### PROMPT
Copy each line of the material beneath that holds the word "List".

□ □ □ □

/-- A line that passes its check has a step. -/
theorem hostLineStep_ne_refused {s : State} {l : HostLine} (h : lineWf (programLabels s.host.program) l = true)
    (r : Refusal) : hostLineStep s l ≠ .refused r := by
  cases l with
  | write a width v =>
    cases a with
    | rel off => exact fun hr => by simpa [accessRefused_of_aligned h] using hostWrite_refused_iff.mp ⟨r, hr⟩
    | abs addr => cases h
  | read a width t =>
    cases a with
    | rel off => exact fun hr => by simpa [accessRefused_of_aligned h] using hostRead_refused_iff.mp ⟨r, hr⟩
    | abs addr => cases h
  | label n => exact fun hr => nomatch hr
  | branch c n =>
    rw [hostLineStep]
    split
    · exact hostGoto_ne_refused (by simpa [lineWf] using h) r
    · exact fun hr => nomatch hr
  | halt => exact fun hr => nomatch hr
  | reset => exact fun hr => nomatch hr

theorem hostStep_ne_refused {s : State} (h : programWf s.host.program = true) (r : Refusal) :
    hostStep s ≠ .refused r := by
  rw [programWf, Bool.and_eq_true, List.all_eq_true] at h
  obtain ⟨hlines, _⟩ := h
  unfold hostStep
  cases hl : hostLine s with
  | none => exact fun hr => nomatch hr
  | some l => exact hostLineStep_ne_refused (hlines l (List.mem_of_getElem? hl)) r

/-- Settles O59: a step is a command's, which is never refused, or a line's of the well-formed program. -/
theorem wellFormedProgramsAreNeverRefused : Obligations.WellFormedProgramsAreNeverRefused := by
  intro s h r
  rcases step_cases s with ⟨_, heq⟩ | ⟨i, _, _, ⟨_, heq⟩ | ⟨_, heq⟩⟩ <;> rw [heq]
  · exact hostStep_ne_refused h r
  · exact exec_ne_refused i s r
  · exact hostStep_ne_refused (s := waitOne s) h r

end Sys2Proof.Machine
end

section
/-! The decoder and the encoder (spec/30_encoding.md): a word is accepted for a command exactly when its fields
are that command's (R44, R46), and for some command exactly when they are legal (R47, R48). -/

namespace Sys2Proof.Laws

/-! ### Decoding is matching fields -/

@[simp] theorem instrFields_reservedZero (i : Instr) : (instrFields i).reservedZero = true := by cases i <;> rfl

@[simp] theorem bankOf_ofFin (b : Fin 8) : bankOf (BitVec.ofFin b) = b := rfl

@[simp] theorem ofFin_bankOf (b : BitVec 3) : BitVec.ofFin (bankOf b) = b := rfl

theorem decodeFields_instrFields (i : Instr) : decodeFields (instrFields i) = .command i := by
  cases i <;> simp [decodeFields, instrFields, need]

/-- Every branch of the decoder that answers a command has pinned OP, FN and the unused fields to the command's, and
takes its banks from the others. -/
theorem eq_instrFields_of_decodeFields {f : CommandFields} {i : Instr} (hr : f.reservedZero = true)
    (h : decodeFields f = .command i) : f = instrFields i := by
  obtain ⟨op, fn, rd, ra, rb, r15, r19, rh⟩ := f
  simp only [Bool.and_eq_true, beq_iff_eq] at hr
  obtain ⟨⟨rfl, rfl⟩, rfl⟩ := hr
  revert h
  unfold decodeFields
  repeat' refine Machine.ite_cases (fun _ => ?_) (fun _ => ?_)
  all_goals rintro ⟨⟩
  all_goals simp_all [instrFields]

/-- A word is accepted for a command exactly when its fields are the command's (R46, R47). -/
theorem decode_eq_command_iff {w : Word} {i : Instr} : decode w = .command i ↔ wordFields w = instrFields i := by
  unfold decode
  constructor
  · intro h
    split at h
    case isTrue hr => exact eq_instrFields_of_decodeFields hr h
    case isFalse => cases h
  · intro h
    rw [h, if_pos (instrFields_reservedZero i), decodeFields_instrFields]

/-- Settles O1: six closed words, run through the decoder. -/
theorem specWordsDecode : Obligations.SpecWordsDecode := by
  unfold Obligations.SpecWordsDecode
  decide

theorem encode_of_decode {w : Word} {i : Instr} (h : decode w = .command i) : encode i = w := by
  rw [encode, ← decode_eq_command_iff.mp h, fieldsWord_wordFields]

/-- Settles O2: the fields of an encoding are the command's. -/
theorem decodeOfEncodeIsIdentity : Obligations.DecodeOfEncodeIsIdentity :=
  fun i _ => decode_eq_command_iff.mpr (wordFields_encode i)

□ □ □ □

### OUTPUT
  rw [programWf, Bool.and_eq_true, List.all_eq_true] at h
  | some l => exact hostLineStep_ne_refused (hlines l (List.mem_of_getElem? hl)) r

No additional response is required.